▶ _WHAT YOU WILL DO_:
Using the listing beneath this task, count the lines with the word "states" and write only the result.
* * *
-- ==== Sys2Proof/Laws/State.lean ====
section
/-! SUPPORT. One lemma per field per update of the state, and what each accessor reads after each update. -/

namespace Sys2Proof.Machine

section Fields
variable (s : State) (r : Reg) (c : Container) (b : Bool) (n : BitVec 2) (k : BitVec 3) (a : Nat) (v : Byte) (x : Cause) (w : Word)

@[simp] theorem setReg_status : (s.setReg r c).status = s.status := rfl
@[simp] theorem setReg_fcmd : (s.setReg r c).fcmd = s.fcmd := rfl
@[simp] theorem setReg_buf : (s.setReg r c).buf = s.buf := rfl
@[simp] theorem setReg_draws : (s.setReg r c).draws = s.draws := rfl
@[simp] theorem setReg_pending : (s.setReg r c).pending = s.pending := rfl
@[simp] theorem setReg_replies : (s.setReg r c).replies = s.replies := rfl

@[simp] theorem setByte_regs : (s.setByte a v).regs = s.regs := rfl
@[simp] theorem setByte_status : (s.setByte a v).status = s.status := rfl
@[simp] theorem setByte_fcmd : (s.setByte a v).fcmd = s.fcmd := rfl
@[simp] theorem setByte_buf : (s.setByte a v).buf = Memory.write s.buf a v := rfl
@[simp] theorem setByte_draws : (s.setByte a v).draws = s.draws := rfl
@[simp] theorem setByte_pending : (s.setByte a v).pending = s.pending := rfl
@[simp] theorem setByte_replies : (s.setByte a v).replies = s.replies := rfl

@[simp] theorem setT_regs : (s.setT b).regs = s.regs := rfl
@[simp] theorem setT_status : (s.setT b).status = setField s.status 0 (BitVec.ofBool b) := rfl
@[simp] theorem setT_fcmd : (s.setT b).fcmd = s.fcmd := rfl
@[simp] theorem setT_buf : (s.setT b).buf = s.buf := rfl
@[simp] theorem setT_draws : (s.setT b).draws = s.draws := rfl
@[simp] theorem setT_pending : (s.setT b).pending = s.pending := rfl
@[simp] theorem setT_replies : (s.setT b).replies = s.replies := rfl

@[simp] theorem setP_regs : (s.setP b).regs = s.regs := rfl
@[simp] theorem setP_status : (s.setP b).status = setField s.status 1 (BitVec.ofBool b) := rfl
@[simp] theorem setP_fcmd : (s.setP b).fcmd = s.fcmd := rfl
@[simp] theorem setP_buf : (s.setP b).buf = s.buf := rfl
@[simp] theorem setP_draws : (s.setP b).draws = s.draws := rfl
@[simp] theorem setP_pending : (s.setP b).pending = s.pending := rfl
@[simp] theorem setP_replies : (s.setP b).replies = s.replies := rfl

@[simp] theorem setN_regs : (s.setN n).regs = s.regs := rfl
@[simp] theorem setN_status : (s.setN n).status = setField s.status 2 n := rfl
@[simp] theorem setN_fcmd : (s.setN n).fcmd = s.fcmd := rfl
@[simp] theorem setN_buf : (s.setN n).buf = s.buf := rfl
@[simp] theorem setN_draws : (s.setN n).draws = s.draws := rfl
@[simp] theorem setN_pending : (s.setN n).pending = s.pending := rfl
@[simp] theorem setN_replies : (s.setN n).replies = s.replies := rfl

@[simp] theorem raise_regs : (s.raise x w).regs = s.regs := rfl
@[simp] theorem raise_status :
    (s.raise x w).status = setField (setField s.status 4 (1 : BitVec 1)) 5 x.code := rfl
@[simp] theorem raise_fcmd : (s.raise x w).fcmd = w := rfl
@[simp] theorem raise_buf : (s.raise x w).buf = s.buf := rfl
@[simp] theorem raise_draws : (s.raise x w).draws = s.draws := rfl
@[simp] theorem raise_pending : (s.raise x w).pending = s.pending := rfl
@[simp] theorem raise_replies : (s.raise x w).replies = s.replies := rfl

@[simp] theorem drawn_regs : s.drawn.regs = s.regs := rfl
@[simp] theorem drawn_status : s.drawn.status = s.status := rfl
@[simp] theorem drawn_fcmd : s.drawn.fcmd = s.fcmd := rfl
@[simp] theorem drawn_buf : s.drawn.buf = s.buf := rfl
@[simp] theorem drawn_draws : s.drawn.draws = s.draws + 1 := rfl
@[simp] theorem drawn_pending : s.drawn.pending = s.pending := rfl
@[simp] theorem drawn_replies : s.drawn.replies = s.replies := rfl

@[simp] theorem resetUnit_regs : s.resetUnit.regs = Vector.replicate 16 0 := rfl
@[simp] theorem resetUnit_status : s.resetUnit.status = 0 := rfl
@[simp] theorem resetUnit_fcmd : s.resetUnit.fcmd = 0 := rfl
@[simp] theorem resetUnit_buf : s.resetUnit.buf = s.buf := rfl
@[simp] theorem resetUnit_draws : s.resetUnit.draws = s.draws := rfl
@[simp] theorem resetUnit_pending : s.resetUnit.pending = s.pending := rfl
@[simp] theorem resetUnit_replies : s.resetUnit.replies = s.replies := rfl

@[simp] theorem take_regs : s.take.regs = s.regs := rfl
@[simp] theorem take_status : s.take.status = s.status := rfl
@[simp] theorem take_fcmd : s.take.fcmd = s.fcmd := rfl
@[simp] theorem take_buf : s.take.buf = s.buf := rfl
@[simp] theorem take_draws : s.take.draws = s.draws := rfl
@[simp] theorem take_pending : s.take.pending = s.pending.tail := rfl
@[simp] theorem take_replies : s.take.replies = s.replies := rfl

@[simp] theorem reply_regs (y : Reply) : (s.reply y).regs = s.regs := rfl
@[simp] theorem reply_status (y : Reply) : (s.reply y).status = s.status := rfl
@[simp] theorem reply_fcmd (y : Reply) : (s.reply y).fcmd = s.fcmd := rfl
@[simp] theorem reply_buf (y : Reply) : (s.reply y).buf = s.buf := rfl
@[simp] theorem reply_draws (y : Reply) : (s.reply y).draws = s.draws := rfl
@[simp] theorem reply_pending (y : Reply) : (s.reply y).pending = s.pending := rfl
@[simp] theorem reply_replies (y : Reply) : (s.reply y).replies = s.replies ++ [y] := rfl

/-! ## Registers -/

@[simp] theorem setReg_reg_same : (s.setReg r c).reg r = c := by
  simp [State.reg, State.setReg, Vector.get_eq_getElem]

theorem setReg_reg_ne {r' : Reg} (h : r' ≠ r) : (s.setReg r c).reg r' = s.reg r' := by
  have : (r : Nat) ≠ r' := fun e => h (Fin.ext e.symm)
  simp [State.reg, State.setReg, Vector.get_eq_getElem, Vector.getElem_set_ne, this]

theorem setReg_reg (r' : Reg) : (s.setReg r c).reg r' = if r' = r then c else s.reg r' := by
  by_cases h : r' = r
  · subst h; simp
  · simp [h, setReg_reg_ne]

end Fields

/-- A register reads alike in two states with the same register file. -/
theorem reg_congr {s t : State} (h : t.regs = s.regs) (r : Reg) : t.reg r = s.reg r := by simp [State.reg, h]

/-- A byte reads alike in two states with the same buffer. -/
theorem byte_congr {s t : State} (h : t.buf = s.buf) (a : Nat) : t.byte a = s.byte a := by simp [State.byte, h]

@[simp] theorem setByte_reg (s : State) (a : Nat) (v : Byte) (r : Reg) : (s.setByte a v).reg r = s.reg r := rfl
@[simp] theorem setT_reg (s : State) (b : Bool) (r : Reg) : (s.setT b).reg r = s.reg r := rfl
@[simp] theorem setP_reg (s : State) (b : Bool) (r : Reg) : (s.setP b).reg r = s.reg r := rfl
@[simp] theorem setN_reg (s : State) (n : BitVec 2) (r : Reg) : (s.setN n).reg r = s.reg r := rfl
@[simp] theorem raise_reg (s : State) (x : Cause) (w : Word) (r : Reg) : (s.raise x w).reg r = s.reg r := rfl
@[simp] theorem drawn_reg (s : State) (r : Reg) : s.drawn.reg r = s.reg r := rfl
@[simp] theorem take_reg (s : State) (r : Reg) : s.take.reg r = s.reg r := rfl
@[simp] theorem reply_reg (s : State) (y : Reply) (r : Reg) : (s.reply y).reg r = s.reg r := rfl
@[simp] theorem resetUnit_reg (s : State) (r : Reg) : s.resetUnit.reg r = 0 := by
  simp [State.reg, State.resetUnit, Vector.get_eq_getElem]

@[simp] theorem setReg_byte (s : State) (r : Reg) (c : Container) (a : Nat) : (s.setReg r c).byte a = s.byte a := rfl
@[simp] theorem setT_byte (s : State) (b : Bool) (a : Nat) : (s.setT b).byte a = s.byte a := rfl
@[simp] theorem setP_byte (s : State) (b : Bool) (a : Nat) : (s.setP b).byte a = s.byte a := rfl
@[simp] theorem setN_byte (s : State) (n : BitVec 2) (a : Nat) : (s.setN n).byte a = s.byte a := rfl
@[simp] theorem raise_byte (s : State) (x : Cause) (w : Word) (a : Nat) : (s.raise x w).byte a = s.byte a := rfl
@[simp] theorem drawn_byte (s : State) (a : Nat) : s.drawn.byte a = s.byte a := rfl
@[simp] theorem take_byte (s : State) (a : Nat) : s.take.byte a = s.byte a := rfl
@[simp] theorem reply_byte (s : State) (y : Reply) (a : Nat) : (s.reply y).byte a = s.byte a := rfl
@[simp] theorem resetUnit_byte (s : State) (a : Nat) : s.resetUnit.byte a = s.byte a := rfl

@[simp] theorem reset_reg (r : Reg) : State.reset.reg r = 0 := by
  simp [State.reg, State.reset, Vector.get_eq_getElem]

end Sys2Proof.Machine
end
* * *
▶ _OUTPUT_:
2